### TASK GOAL
Go through the records and show each line where the word "gain" occurs.

### Collected data
▼▼▼
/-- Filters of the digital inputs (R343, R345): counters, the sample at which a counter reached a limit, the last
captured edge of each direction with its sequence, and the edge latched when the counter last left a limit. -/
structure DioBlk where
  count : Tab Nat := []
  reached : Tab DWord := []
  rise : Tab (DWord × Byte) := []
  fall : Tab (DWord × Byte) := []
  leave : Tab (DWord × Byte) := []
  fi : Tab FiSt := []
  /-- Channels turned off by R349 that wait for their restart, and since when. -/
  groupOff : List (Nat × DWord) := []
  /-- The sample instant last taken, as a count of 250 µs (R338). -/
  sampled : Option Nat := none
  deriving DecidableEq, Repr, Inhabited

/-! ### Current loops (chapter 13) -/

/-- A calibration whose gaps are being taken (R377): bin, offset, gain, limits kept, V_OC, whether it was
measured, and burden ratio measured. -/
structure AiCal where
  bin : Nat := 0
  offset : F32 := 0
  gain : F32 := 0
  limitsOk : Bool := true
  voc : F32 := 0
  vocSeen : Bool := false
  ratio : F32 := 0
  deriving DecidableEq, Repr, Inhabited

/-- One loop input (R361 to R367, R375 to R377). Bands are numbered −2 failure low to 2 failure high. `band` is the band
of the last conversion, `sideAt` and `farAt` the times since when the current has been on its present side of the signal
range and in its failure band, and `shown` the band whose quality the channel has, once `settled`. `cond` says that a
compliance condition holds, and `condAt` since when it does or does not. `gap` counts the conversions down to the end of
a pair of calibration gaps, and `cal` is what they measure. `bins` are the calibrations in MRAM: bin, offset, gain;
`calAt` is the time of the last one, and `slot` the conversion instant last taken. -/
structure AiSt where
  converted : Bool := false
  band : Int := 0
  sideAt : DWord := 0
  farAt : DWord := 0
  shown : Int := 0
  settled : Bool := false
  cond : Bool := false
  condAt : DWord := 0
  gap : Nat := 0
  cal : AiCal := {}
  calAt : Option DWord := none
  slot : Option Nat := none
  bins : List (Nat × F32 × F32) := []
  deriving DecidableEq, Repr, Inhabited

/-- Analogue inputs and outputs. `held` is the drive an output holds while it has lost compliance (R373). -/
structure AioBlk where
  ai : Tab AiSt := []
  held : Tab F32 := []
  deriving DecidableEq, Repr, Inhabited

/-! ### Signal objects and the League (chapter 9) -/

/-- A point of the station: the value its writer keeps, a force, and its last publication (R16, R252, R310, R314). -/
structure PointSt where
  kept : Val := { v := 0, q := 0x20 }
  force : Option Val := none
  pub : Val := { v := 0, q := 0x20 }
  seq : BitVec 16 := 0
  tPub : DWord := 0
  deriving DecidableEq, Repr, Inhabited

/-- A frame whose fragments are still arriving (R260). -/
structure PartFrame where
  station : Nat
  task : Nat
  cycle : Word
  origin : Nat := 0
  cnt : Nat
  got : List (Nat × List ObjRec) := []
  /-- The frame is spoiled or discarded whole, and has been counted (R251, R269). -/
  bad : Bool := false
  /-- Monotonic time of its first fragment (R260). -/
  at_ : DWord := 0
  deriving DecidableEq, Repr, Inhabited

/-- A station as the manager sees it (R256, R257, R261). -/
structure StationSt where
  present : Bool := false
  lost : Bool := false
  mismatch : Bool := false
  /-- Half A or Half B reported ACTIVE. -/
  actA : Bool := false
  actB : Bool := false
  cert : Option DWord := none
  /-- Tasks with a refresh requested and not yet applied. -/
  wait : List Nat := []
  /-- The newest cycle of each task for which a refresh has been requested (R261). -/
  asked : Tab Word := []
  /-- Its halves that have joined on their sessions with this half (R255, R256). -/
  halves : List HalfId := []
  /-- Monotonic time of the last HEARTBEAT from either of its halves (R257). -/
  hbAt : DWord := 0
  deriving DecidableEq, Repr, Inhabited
▲▲▲
### WRITTEN ANSWER
/-- A calibration whose gaps are being taken (R377): bin, offset, gain, limits kept, V_OC, whether it was
  gain : F32 := 0
a pair of calibration gaps, and `cal` is what they measure. `bins` are the calibrations in MRAM: bin, offset, gain;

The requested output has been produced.